TASK REQUIREMENTS. The expected output is each line in the data below that includes the string "hpool".

━━━ DATA

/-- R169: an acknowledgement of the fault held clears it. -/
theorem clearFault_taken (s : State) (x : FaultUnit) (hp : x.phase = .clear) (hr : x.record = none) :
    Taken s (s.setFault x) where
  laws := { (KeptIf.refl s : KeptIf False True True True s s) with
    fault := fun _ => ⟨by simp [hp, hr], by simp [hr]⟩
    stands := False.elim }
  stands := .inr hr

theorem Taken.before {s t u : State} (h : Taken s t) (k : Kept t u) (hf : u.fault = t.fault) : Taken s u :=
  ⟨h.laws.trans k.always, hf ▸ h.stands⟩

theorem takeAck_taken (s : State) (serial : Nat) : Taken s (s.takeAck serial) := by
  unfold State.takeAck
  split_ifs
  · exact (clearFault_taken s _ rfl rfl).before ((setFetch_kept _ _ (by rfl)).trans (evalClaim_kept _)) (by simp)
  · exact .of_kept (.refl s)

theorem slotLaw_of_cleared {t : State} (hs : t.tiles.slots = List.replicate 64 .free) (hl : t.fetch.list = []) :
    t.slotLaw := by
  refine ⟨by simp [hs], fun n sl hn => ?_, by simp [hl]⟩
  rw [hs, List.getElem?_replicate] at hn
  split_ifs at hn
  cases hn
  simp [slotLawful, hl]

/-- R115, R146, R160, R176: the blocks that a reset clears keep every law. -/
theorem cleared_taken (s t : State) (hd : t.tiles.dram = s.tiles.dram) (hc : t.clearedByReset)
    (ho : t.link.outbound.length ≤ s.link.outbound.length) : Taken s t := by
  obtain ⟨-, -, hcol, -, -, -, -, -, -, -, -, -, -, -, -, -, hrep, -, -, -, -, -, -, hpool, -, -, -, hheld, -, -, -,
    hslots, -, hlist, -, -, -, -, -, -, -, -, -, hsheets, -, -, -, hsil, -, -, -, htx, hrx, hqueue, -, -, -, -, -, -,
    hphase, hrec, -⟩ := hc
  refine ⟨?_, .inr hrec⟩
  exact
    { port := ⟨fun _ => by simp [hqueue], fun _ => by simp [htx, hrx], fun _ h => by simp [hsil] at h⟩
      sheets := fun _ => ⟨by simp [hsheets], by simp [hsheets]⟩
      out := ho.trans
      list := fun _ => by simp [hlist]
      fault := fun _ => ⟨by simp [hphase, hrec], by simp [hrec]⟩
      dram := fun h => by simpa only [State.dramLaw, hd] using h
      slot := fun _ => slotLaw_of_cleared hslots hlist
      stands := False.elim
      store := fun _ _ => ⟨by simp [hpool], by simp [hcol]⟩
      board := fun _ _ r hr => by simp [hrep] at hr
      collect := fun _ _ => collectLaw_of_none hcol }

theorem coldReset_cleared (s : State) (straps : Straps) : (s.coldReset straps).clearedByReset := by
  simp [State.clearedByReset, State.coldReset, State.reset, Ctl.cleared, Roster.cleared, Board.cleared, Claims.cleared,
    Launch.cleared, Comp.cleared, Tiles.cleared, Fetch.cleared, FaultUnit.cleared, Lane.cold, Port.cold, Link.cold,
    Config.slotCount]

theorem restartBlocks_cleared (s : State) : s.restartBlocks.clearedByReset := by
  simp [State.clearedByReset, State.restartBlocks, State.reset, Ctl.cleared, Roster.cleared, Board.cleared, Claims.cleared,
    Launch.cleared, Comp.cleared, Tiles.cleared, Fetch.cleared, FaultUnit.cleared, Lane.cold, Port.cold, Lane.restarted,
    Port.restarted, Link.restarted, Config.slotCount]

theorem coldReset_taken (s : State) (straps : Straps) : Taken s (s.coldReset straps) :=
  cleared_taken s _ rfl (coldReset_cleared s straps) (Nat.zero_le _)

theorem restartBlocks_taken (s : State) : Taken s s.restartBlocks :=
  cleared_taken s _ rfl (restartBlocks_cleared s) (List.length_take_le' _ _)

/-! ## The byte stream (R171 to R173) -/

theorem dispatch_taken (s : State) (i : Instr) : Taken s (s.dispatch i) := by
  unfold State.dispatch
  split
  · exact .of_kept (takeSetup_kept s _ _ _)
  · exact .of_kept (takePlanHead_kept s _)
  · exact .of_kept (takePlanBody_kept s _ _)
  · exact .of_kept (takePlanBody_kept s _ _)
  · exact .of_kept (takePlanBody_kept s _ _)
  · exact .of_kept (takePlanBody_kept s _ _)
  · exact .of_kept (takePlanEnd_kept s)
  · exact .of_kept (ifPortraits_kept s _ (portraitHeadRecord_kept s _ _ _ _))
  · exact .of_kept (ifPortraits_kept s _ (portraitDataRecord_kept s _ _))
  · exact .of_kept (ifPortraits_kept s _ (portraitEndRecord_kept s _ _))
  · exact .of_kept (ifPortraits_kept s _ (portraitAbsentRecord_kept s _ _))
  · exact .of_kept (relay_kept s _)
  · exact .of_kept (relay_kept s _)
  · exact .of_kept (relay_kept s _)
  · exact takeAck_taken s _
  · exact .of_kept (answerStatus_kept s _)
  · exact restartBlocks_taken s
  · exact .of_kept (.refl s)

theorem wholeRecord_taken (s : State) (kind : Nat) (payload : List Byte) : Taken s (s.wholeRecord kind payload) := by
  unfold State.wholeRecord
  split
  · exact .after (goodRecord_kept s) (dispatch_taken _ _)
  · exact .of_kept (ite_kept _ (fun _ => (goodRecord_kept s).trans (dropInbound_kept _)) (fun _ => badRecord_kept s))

━━━━━━
━━━ DATA

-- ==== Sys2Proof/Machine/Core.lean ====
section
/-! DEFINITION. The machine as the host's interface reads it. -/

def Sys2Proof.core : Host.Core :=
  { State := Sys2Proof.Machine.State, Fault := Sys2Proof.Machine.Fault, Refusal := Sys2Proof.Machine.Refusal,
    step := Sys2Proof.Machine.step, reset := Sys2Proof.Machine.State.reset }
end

━━━━━━

PROBLEM SOLUTION.
  obtain ⟨-, -, hcol, -, -, -, -, -, -, -, -, -, -, -, -, -, hrep, -, -, -, -, -, -, hpool, -, -, -, hheld, -, -, -,
      store := fun _ _ => ⟨by simp [hpool], by simp [hcol]⟩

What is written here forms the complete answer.